Re: Git on Windows maps creation time onto changed time
Hi Keith, On Fri, 2 Feb 2018, Keith Goldfarb wrote: > > The purpose of these values is to allow to notice a change on the file > > system without going through the actual file data. Duplicating > > st_mtime would be pointless. > > Well, I agree with the first statement. I disagree with the 2nd. It’s > not pointless to fix a problem, and in theory the creation date of a > file can never change. > > > Don't do that then. Use core.trustctime. > > I am. Unfortunately, my problem isn’t solved by that alone. Perhaps this > deserves its own thread, but on Windows the st_ino field is set to zero. > This can also trigger a false positive, causing the whole cache to be > rebuilt unnecessarily. You cannot assume that the inode numbers are identical between file systems/operating systems. That's simply not going to work. I know you really want *so hard* for the same working directory to be accessible from both Windows and Linux. I have a lot of sympathy for that sentiment. Though I do not see much chance for success on that front. Ciao, Johannes
Re: Git on Windows maps creation time onto changed time
> The purpose of these values is to allow to notice a change on the file system > without going through the actual file data.
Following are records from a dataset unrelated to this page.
/-- WITHDRAW of entry e: a queue item or a deferred element is removed with its report, and a PUBLISH removed clears
PENDING; otherwise IN_FLIGHT or NOT_FOUND, and nothing changes; an index above 63 is BAD_OPERAND. -/
def Obligations.WithdrawReports : Prop :=
  (∀ (tag : Byte) (ops : Operands) (e : EntryIndex) (s : State), AcceptsRecord s → ops[0].toNat = e.val →
     s.sched.Wf →
     let cleared := fun op : QueueOp =>
       if op = .publish then s.setRecord e { s.record e with pending := false } else s
     (∀ it ∈ s.sched.queue, it.entry = e →
       RecordAnswers 0x31#8 tag ops (.withdraw tag) s
         (executed 0x31#8 tag .done
           [BitVec.ofNat 8 e.val, 0#8, it.op.code, it.origin.code, it.cls.setWidth 8, it.seq.extractLsb' 0 8,
             it.seq.extractLsb' 8 8]
           ((cleared it.op).removeWork fun j => j == e))) ∧
     (∀ d ∈ s.sched.deferred, d.entry = e →
       RecordAnswers 0x31#8 tag ops (.withdraw tag) s
         (executed 0x31#8 tag .done
           [BitVec.ofNat 8 e.val, 1#8, d.op.code, d.origin.code, 0#8, 0#8, 0#8]
           ((cleared d.op).removeWork fun j => j == e))) ∧
     ((∀ it ∈ s.sched.queue, it.entry ≠ e) → (∀ d ∈ s.sched.deferred, d.entry ≠ e) →
       (∀ t o, s.link.state.transaction = some t → t.op = .refresh e o →
         RecordAnswers 0x31#8 tag ops (.withdraw tag) s
           (executed 0x31#8 tag .inFlight [BitVec.ofNat 8 e.val, 0#8, 0#8, o.code] s)) ∧
       (∀ t o v d, s.link.state.transaction = some t → t.op = .publish e o v d →
         RecordAnswers 0x31#8 tag ops (.withdraw tag) s
           (executed 0x31#8 tag .inFlight [BitVec.ofNat 8 e.val, 0#8, 1#8, o.code] s)) ∧
       (∀ t, s.link.state.transaction = some t → t.op = .relay e →
         RecordAnswers 0x31#8 tag ops (.withdraw tag) s
           (executed 0x31#8 tag .inFlight [BitVec.ofNat 8 e.val, 0#8, 2#8, 0#8] s)) ∧
       ((∀ t ∈ s.link.state.transaction, t.op.entry? ≠ some e) →
         RecordAnswers 0x31#8 tag ops (.withdraw tag) s (executed 0x31#8 tag .notFound [BitVec.ofNat 8 e.val] s)))) ∧
  ∀ (tag : Byte) (ops : Operands) (s : State), AcceptsRecord s → 63 < ops[0].toNat →
    RecordAnswers 0x31#8 tag ops (.withdraw tag) s (executed 0x31#8 tag .badOperand [] s)

/-! ## Branch link controller (chapter 6) -/

/-- BRANCH_HEADER_SENT, when break, delimiter, H0 and H1 read back as sent, bit by bit (how the row brings that line is
log 27; in LOOPBACK the receiver is fed from the transmitter), and the line before holds no wake, which would have come
first as its own row (log 19): the branch receiver has heard the line before at the rate it ran at, and the frame at the
rate of the transaction (a character that a node had under way where the rate changes is given up, log 29); a REFRESH or
RELAY enters REPLY_WAIT, where the reply window begins, a PUBLISH or the sleep frame DATA_OUT; in LOOPBACK the responder
forms its reply from the record at this moment, complemented, or 0xFF throughout for an EMPTY record. -/
def Obligations.HeaderSentLeavesHeader : Prop :=
  ∀ (t : Transaction) (sent : Transmission) (r : Receiver) (s p : State), s.power = .running →
    s.link.state = .header t → NoWakeBefore s sent →
    (s.link.mode = .normal ∧ ReadsBack t.headerSent sent ∧
          HearsFrame s t.rate (Wave.levels sent.before) (Transmission.filled sent t.headerSent) r ∨
        s.link.mode = .loopback ∧
          HearsFrame s t.rate (Wave.levels (sent.before.map fun y => (true, y.2))) (sixteenths t.headerSent) r) →
      p = { s with link := { s.link with receiver := r, receiverRate := t.rate, outsideLow := none } } →
        (∀ i o, t.op = .refresh i o ∨ t.op = .relay i →
          exec (.branchHeaderSent sent) s =
            .next
              { p with
                link :=
                  { p.link with
                    state := .replyWait t
                    responder :=
                      if s.link.mode = .loopback then
                        some (if (s.record i).state = .empty then List.replicate (dataBytes t.length) 0xFF#8
                          else (s.record i).data.map fun b => 0xFF#8 - b)
                      else none
                    sinceH1 := 0 } }) ∧
        ((∃ i o v d, t.op = .publish i o v d) ∨ t.op = .sleep →
          exec (.branchHeaderSent sent) s = .next { p with link := { p.link with state := .dataOut t } }) ∧
        t.headerSent =
          List.replicate (match t.breakLength with | .bits13 => 13 | .bits17 => 17) false ++ [true, true] ++
            characterLevels (headerH0 t.branchChannel) ++ characterLevels (headerH1 t.branchChannel t.length)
Duplicating st_mtime would be > pointless. Well, I agree with the first statement. I disagree with the 2nd. It’s not pointless to fix a problem, and in theory the creation date of a file can never change. > Don't do that then. Use core.trustctime. I am. Unfortunately, my problem isn’t solved by that alone. Perhaps this deserves its own thread, but on Windows the st_ino field is set to zero. This can also trigger a false positive, causing the whole cache to be rebuilt unnecessarily. K.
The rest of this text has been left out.